Quartic polynomials are polynomial functions of degree four. This means the highest power of the variable, usually noted as \( x \), is four. An example of a quartic polynomial is \( x^4 - cx \), where \( c \) is a coefficient.Quartic polynomials generally have an "n" shaped or "u" shaped graph, depending on their coefficients. The basic form, \( x^4 \), has a symmetric, parabolic shape. This graph is centered at the origin and opens upwards. Quartic polynomials can have:

• Up to four real roots, which are the x-intercepts of the graph.
• Three turning points, where the graph changes direction.

Their complex behavior makes them a fascinating subject in advanced mathematics, and they are used to model various natural phenomena and engineering problems.

The coefficients in a polynomial function significantly influence its shape and position on a graph. In the given polynomial \( P(x) = x^4 - cx \), the coefficient \( c \) affects how the polynomial behaves.For \( c = 0 \), the polynomial simply becomes \( x^4 \), reflecting a standard quartic graph. As \( c \) increases in values like 1, 8, and 27, the impact of the term \( -cx \) becomes more pronounced. The linear term's coefficient \( c \):

• Determines how much the graph skews or distorts.
• Affects the steepness and symmetry of the curve.
• Causes the graph to shift downwards or intersect the x-axis at different points.

The larger the value of \( c \), the more dominant the linear term \(-cx\) becomes, significantly impacting the graph's shape and the placement of its intercepts.

Graphing transformations involve changing a graph's position or shape through various operations. These modifications can be translations (shifting), reflections, scaling, or rotations.For the polynomial \( P(x) = x^4 - cx \), graphing transformations occur as \( c \) varies:

• When \( c = 0 \), the graph of \( x^4 \) positions naturally with its vertex at the origin.
• As \( c \) increases, the graph skews, reflecting how much \(-cx\) pulls the graph down and outward.
• Higher values of \( c \) lead to dramatic changes in the graph's curvature and intercept locations.

This highlights the importance of understanding graphing transformations in visualizing and analyzing polynomial functions and their potential real-life implications.

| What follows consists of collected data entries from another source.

-- ==== Sys2Proof/Machine/Tiers.lean ====
section
/-!
DEFINITION. The tiered range: the stack and LPDDR5X controllers (R201 to R211), refresh (R202, R204), retraining (R206), the
Migration Engine (R195 to R200) and quotas (R193, R194).
-/
namespace Sys2Proof.Machine

/-! ### Controllers: 0 to 11 the stacks, 12 to 19 the LPDDR5X channels -/

/-- State of a controller: 0 untrained, 1 in service, 2 self refresh, 3 lost (Tables 5.16 and 5.19). -/
def chanFld (c : Nat) : Fld := ⟨0, 2 * c + 1, 2 * c⟩

def Hw.ctlState (h : Hw) (c : Nat) : Nat :=
  if c < 12 then h.fld (stackBase c) Fld.STK_STATUS.state else h.fld lpdBase (chanFld (c - 12))

def Hw.setCtlState (h : Hw) (c v : Nat) : Hw :=
  if c < 12 then h.setFld (stackBase c) Fld.STK_STATUS.state v else h.setFld lpdBase (chanFld (c - 12)) v

/-- Tags in one bank, Table 5.9. -/
def bankCap (c : Nat) : Nat := if c < 12 then 64 else 32

/-- The latency limit of a request, R208. -/
def lateLimit (c : Nat) : Nat := if c < 12 then Config.lateLimitT1 else Config.lateLimitT2

/-- The x16 subchannel of a T2 address (Table 5.5). -/
def subchannelOf (a : Nat) : Nat := a % 0x200000 / 2 ^ 11 % 4

/-- STK_ERR_ADDR or LPD_ERR_ADDR of a late or failed request. -/
def Hw.ctlErr (h : Hw) (c a status : Nat) : Hw :=
  if c < 12 then h.setFlds (stackBase c) [(Fld.STK_ERR_ADDR.addr, a), (Fld.STK_ERR_ADDR.status, status)]
  else h.setFlds lpdBase [(Fld.LPD_ERR_ADDR.addr, a), (Fld.LPD_ERR_ADDR.status, status),
    (Fld.LPD_ERR_ADDR.channel, c - 12), (Fld.LPD_ERR_ADDR.subchannel, subchannelOf a)]

def Hw.ctlErrReg (h : Hw) (c : Nat) : Nat :=
  if c < 12 then (h.reg (stackBase c + Fld.STK_ERR_ADDR.addr.off)).toNat
  else (h.reg (lpdBase + Fld.LPD_ERR_ADDR.addr.off)).toNat

/-- R211: a controller or channel is lost: its flag, and the halting fault "memory fault". -/
def Hw.loseCtl (h : Hw) (c : Nat) : Hw :=
  let h := h.setCtlState c 3
  let h := if c < 12 then (h.setFld (stackBase c) Fld.STK_FLAGS.lost 1).event (ringStack c) 0x34 (h.ctlErrReg c)
    else (h.setFld lpdBase Fld.LPD_FLAGS.lost 1).event ringLpd 0x3C (c - 12)
  h.signalHalt 10

/-- STK_TAGS as the tags in use stand. -/
def Hw.showTags (h : Hw) (c : Nat) : Hw :=
  if c < 12 then
    let n := (h.ctl c).tags.length
    (h.setFld (stackBase c) Fld.STK_TAGS.outstanding n).peak (stackBase c) Fld.STK_TAGS.peak n
  else h

/-- DESIGN CHOICE: assumption 48. -/
def Hw.addTag (h : Hw) (c : Nat) (u : TagUse) : Hw :=
  let x := h.ctl c
  (h.setCtl c { x with tags := x.tags ++ [u] }).showTags c

/-- The tags of a list without the first that `p` names. -/
def dropTag (p : TagUse → Bool) : List TagUse → List TagUse
  | [] => []
  | u :: us => if p u then us else u :: dropTag p us

/-- The first tag in use that `p` names is free again. DESIGN CHOICE: assumption 48. -/
def Hw.freeTag (h : Hw) (c : Nat) (p : TagUse → Bool) : Hw :=
  let x := h.ctl c
  (h.setCtl c { x with tags := dropTag p x.tags }).showTags c

/-- Tags in use in the bank that serves an address. -/
def Hw.bankTags (h : Hw) (a : Nat) : Nat :=
  ((h.ctl (h.controllerOf a)).tags.filter (fun u => decide (h.bankOf u.addr.toNat = h.bankOf a))).length

/-- Tags of a controller (Table 5.9). -/
def ctlCap (c : Nat) : Nat := if c < 12 then 8192 else 2048

/-- Requests that a requester keeps outstanding (Table 5.9); an Access Engine's are counted where it issues them (R148), and
no limit is given for the debug port and management. -/
def requesterCap : Requester → Option Nat
  | .hart _ => some 48
  | .migration _ => some 32
  | .update _ => some 1024
  | _ => none

/-- Tags that the requests of one core, lane or engine hold. -/
def Hw.inFlight (h : Hw) (r : Requester) : Nat :=
  ((List.range 20).map (fun c => ((h.ctl c).tags.filter (fun u => decide (u.r = r))).length)).foldl (· + ·) 0

/-- A request that ended for an error: its event (R203, R207). -/
def Hw.ctlFail (h : Hw) (c a : Nat) (parity : Bool) : Hw :=
  if c < 12 then
    let h := h.ctlErr c a (if parity then 3 else 2)
    if parity then
      h.raise (stackBase c) Fld.STK_FLAGS.ca_parity Fld.STK_CNT_B.ca_parity (ringStack c) 0x32 (h.ctlErrReg c)
    else h.raise (stackBase c) Fld.STK_FLAGS.ecc_unc Fld.STK_CNT_A.ecc_unc (ringStack c) 0x31 (h.ctlErrReg c)
  else
    let h := h.ctlErr c a 2
    h.raise lpdBase Fld.LPD_FLAGS.link_unc Fld.LPD_CNT_A.link_unc ringLpd 0x39 (h.ctlErrReg c)

/-- A corrected burst (R203, R207). -/
def Hw.ctlCorrected (h : Hw) (c a : Nat) : Hw :=
  if c < 12 then h.raise (stackBase c) Fld.STK_FLAGS.ecc_corr Fld.STK_CNT_A.ecc_corr (ringStack c) 0x30 a
  else h.raise lpdBase Fld.LPD_FLAGS.link_corr Fld.LPD_CNT_A.link_corr ringLpd 0x38 a

/-- Bytes moved (Tables 5.17 and 5.19). -/
def Hw.ctlBytes (h : Hw) (c n : Nat) (write : Bool) : Hw :=
  if c < 12 then h.count (stackBase c) (if write then Fld.STK_WR_BYTES.bytes else Fld.STK_RD_BYTES.bytes) n
  else h.count lpdBase Fld.LPD_BYTES.bytes n

/-- Lines whose contents a failed write left undefined (R203). -/
def Hw.poisoned (h : Hw) (a : Nat) : Bool := h.tier.poison.contains (a / 128)

/-- A failed T1 write leaves its 128 bytes undefined: they become values the spec leaves open, and any later read of them is
uncorrectable (R203). -/
def Hw.poison (h : Hw) (a : Nat) : Hw :=
  let line := a / 128
  let h := h.write (line * 128) ((List.range 128).map (fun i => Config.freeByte (h.free + i)))
  { h with free := h.free + 128, tier := { h.tier with poison := (h.tier.poison.erase line) ++ [line] } }

/-- A whole line written again is sound. -/
def Hw.cure (h : Hw) (a n : Nat) : Hw :=
  if a % 128 = 0 ∧ 128 ≤ n then { h with tier := { h.tier with poison := h.tier.poison.erase (a / 128) } } else h

/-! ### Update Engine accesses, R372 -/

/-- UPE_FLAGS.mem_err: a late or failed access of an Update Engine is an update fault. -/
def Hw.upeMemErr (h : Hw) (d : Nat) : Hw :=
  let entry := h.fld (stackBase d) Fld.UPE_STATUS.entry
  let layer := h.fld (stackBase d) Fld.UPE_STATUS.layer
  (h.raise (stackBase d) Fld.UPE_FLAGS.mem_err Fld.UPE_CNT_A.mem_err (ringUpe d) 0x51 (entry + layer * 2 ^ 13)).signalHalt 9

/-! ### Serving a request, R203 to R211 -/

/-- Whether the controller can serve a request to an address now: in service, no refresh of its bank (R202, R204) and no
retraining of its subchannel (R206). -/
def Hw.ctlReady (h : Hw) (a : Nat) : Bool :=
  let c := h.controllerOf a
  let x := h.ctl c
  let free := match x.refresh.find? (h.refreshBankOf a) with
    | none => true
    | some w => decide (w.toNat ≤ h.now)
  free && (decide (c < 12) || (x.retrain.find? (subchannelOf a)).isNone)

/-- How a served request ended. -/
inductive Served where
  | ok (data : List Byte) | failed
deriving DecidableEq, Repr

/-- One request of `n` bytes at `a` served by its controller: a read, or a write of the bytes given. -/
def Hw.serve (h : Hw) (a n : Nat) (write : Option (List Byte)) (found : DramFinding) : Hw × Served :=
  let c := h.controllerOf a
  if h.ctlState c = 3 then (h.ctlErr c a 4, .failed)
  else
    let bad := match found with
      | .uncorrectable => true
      | .parity => decide (c < 12)
      | _ => write.isNone && h.poisoned a
    let parity := decide (found = .parity) && decide (c < 12)
    let x := h.ctl c
    let h := h.setCtl c { x with parityRun := if parity then x.parityRun + 1 else 0 }
    if bad then
      let h := h.ctlFail c a parity
      let h := if write.isSome && decide (c < 12) then h.poison a else h
      let h := if parity && decide (16 ≤ (h.ctl c).parityRun) then h.loseCtl c else h
      (h, .failed)
    else
      let h := if found = .corrected then h.ctlCorrected c a else h
      match write with
      | none => (h.ctlBytes c n false, .ok (h.read a n))
      | some bs => (((h.store a bs).cure a bs.length).ctlBytes c n true, .ok [])

/-- R391: a bus error reaches a core as an access fault: cause 1 a fetch, 5 a load, 7 a store or an atomic operation, taken in
machine mode. DESIGN CHOICE: assumption 78. -/
def State.hartFault (s : State) (h : Nat) (cause addr : Nat) : State :=
  let x := s.fliuf.harts.get HartSt.reset h
  let y : HartSt := { x with view := { x.view with mode := 3 }, mcause := BitVec.ofNat 64 cause, mtval := BitVec.ofNat 64 addr }
  { s with fliuf := { s.fliuf with harts := s.fliuf.harts.set HartSt.reset h y } }

/-- What a served or late request gives its requester. -/
def State.toRequester (s : State) (r : Requester) (addr : Nat) (o : Option (List Byte)) (write : Bool) : State :=
  match r, o with
  | .access _ _ _, _ => s
  | .update d, none => s.onHw (fun h => h.upeMemErr d)
  | .update _, some _ => s
  | .migration _, _ => s
  | .hart h, none =>
    (s.hartFault h (if write then 7 else 5) addr).answer Resp.bus
  | .debug, none => s.answer Resp.bus
  | .management, none => s.answer ⟨false, 7, 0, []⟩
  | .hart _, some bs => s.answer ⟨false, 0, 0, bs⟩
  | .debug, some bs => s.answer ⟨false, 0, 0, bs⟩
  | .management, some bs => s.answer ⟨false, 0, 0, bs⟩

/-- A request of an Access Engine at its controller: which request, and whether it reads. -/
def Hw.aeRequest (h : Hw) (t q k addr : Nat) : Option (Req × Bool) :=
  match (h.tile t).runs q with
  | [] => none
  | x :: _ =>
    match x.reqs.find? k with
    | none => none
    | some r =>
      let writes := decide (spaceOf r.dst.toNat = .tiered ∧ r.dst.toNat / 128 = addr / 128)
      match r.st with
      | .issued _ =>
        if x.opcode = 5 then none
        else if spaceOf r.src.toNat = .tiered then (if r.src.toNat / 128 = addr / 128 then some (r, true) else none)
        else if writes then some (r, false)
        else none
      | .served _ _ _ => if writes then some (r, false) else none
      | _ => none

def Hw.setReqState (h : Hw) (t q k : Nat) (r : Req) (st : ReqState) : Hw :=
  h.onRunning t q (fun x => { x with reqs := x.reqs.insert k { r with st := st } })

/-- The region epoch that a COPY receives with a response (R151). -/
def Hw.noteEpoch (h : Hw) (t q : Nat) (e : Half) : Hw :=
  h.onRunning t q (fun r =>
    if r.opcode = 1 then { r with firstEpoch := some (r.firstEpoch.getD e), lastEpoch := e } else r)

/-- The epoch at the home of the region that the command running in a queue reads. -/
def Hw.sourceEpoch (h : Hw) (t q : Nat) : Half :=
  match (h.tile t).runs q with
  | [] => 0
  | r :: _ => h.regionEpoch r.region.toNat

/-- The Access Engine's request served: a read keeps its bytes for the response, with the epoch of its source as it then
stands (R148, R151); a write is performed. Bytes from elsewhere in the tiered range go on to their write at once. -/
def Hw.serveAe (h : Hw) (t q k addr : Nat) (found : DramFinding) : Hw :=
  match h.aeRequest t q k addr with
  | none => h
  | some (r, true) =>
    match h.serve r.src.toNat r.len none found with
    | (h, .ok bs) =>
      let e := h.sourceEpoch t q
      let h := if spaceOf r.dst.toNat = .tiered then h.noteEpoch t q e else h
      h.setReqState t q k r (.served bs e h.tense0)
    | (h, .failed) => h.setReqState t q k r .failed
  | some (r, false) =>
    let p := match r.st with
      | .served bs _ _ => (bs, h)
      | _ => (h.engineRead r.src.toNat r.len, h.noteEpoch t q (h.sourceEpoch t q))
    match p.2.serve r.dst.toNat r.len (some p.1) found with
    | (h, .ok _) => h.setReqState t q k r .written
    | (h, .failed) => h.setReqState t q k r .failed

/-- The bytes of a 128-byte write. -/
def lineBytes (v : BitVec 1024) : List Byte := leBytes 128 v.toNat

/-- A request served that found a tag. -/
def State.serveRequest (s : State) (r : Requester) (addr : Nat) (write : Option (BitVec 1024)) (found : DramFinding) : State :=
  match r with
  | .access t q k => s.onHw (fun h => h.serveAe t q.toNat k.toNat addr found)
  | _ =>
    match s.hw.serve (addr / 128 * 128) 128 (write.map lineBytes) found with
    | (h, .ok bs) => ({ s with hw := h }).toRequester r addr (some bs) write.isSome
    | (h, .failed) => ({ s with hw := h }).toRequester r addr none write.isSome

/-- Whether requests of one requester wait behind one another (R210): the same issue channel, core or lane. -/
def sameRequester (a b : Requester) : Bool :=
  match a, b with
  | .access t q _, .access t' q' _ => decide (t = t' ∧ q = q')
  | _, _ => decide (a = b)

/-- Requesters outside the schedule wait while a page's exchange is in progress (R199). -/
def outsideRequester : Requester → Bool
  | .hart _ => true
  | .debug => true
  | .management => true
  | _ => false

/-- R198: the windows are those of Tense; a window that has ended is the last completed one if it is the one before.
DEDUCED: assumption 43. -/
def Hw.rollWindow (h : Hw) : Hw :=
  let w := 2 ^ h.fld lpdBase Fld.MIG_POLICY.window
  let k := h.now / w
  let k0 := h.tier.windowStart.toNat / w
  if k = k0 then h
  else { h with tier := { h.tier with
    lastCounts := if k = k0 + 1 then h.tier.counts else [], counts := [], windowStart := h.tense0 } }

/-- R198: a non-scheduled 128-byte request to a page is counted. DEDUCED: assumption 43. -/
def Hw.countRequest (h : Hw) (page : Nat) : Hw :=
  let h := h.rollWindow
  { h with tier := { h.tier with counts := h.tier.counts.upd 0 page (· + 1) } }

/-- A request from outside Fliuf software touches its page (R198). -/
def Hw.touchPage (h : Hw) (page : Nat) : Hw :=
  if h.tier.touched.contains page then h else { h with tier := { h.tier with touched := h.tier.touched ++ [page] } }

/-- The controller can serve the request now: it is in service, its bank is not in refresh nor its subchannel in retraining, and
the page of a request from outside the schedule is in no exchange (R199). -/
def Hw.servable (h : Hw) (r : Requester) (addr : Nat) : Bool :=
  decide (h.ctlState (h.controllerOf addr) = 1) && h.ctlReady addr
    && !(outsideRequester r && tierBusy (h.tierEntry (pageOf addr)))

/-- The bank of a request is at its cap (R210). -/
def Hw.bankFull (h : Hw) (addr : Nat) : Bool := decide (bankCap (h.controllerOf addr) ≤ h.bankTags addr)
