def execRread (t : Tile) (c : Cmd) (dst : DescNo) (rank : Rank) (addr : Addr) (s : State) :
    Host.Outcome State Fault Refusal :=
  .next (s.onHw (fun h =>
    let d := h.descOf t c dst
    let l : Launch := ⟨t, .access, 5, dst.toNat + rank.toNat * 2 ^ 10 + addr.toNat * 2 ^ 24, c⟩
    h.launchView l d.count (fun h => h.startRread l d rank.toNat addr.toNat)))

/-- Table 9.1: the ACC format of a source; FP32 0, BF16 1, scaled E4M3 2, scaled E5M2 3. -/
def accFormat (d : Desc) : Nat :=
  if d.f = 5 then 0 else if d.f = 3 then 1 else if d.f = 1 then 2 else 3

/-- Table 6.8: blocks in a full flit. -/
def accBlocksPerFlit (efmt : Nat) : Nat := if efmt = 0 then 1 else if efmt = 1 then 3 else 6

/-- Table 6.8: bytes of a block. -/
def accBlockBytes (efmt : Nat) : Nat := if efmt = 0 then 128 else if efmt = 1 then 64 else 34

/-- The places of a list taken 32 at a time. -/
def groups32 {α : Type} : Nat → List α → List (List α)
  | 0, _ => []
  | fuel + 1, l => if l.isEmpty then [] else l.take 32 :: groups32 fuel (l.drop 32)

/-- One block of a source (R340): its 32 elements, then its scale word where the format carries one (R342). -/
def Hw.accBlock (h : Hw) (d : Desc) (ps : List (Nat × Nat)) : List Byte :=
  let bytes := fmtBits d.f / 8
  let elems := ps.flatMap (fun p => leBytes bytes (h.elem d p.1 p.2))
  if accFormat d < 2 then elems
  else
    match ps with
    | [] => elems
    | p :: _ => elems ++ h.read (d.scale.toNat + 2 * d.block p.1 p.2) 2

/-- The ACC flits of a source (R243, R342): slot, block sequence numbers, format, blocks, rot and shift. -/
def Hw.accFlits (h : Hw) (d : Desc) (owner slot bseq : Nat) : List Flit :=
  let efmt := accFormat d
  let per := accBlocksPerFlit efmt
  let blocks := (groups32 (d.count / 32 + 1) d.places).map (h.accBlock d)
  let n := ceilDiv blocks.length per
  let rot := match h.job with
    | none => false
    | some j => decide (j.img.staging.rotFrom ≤ slot)
  let shift := if efmt < 2 then 0 else h.readNat (d.scale.toNat - 8) 1
  let gen := if 0x20 ≤ h.domainVer then h.fld inflBase Fld.INFL_COMMIT_STATE.layout_gen else 0
  (List.range n).map (fun k =>
    let bs := (blocks.drop (k * per)).take per
    let data := bs.flatMap id
    { h.flitHead 1 4 owner (decide (k = 0)) (decide (k + 1 = n)) with
      gen := BitVec.ofNat 16 gen
      msg := BitVec.ofNat 96 (slot + (bseq + k * per) % 2 ^ 32 * 2 ^ 16 + efmt * 2 ^ 48 + bs.length * 2 ^ 52
        + flagNat rot * 2 ^ 56 + shift * 2 ^ 64)
      data := dataOf data, len := BitVec.ofNat 8 data.length })

/-- RACC: to another rank on the channel's slots; to this rank over the mesh (R343). DESIGN CHOICE: assumption 50. -/
def Hw.startRacc (h : Hw) (l : Launch) (src : DescNo) (s : Desc) (rank slot bseq : Nat) : Hw :=
  let h := h.epochQueries l [src]
  let fs := (h.readFound l.t l.c.found).accFlits s rank slot bseq
  let h := h.count (tileBase l.t) Fld.AE_BYTES.bytes ((fs.map (fun f => f.len.toNat)).foldl (· + ·) 0)
  if rank = h.rank then { h with localAcc := h.localAcc ++ fs.map (fun f => (l.t, f)) } else h.produce l.t l.c.unit.toNat fs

X-intercepts of a function are the points where the graph of the function crosses or touches the x-axis. At these points, the value of \( P(x) \) is zero. For the polynomial \( P(x) = x^4 - cx \), finding x-intercepts involves solving the equation \( x^4 - cx = 0 \).Solving for x-intercepts gives:

• Factor out \( x \) to get \( x(x^3 - c) = 0 \).
• Set each factor equal to zero: \( x = 0 \) or \( x^3 = c \).
• So, the intercepts are \( x = 0 \) and \( x = \sqrt[3]{c} \).

The value of \( c \) influences the number and position of these intercepts along the x-axis. As \( c \) increases, the complexity and spread of the intercepts reflect these changes, depicting how polynomial coefficients significantly alter both the shape and the properties of polynomial graphs.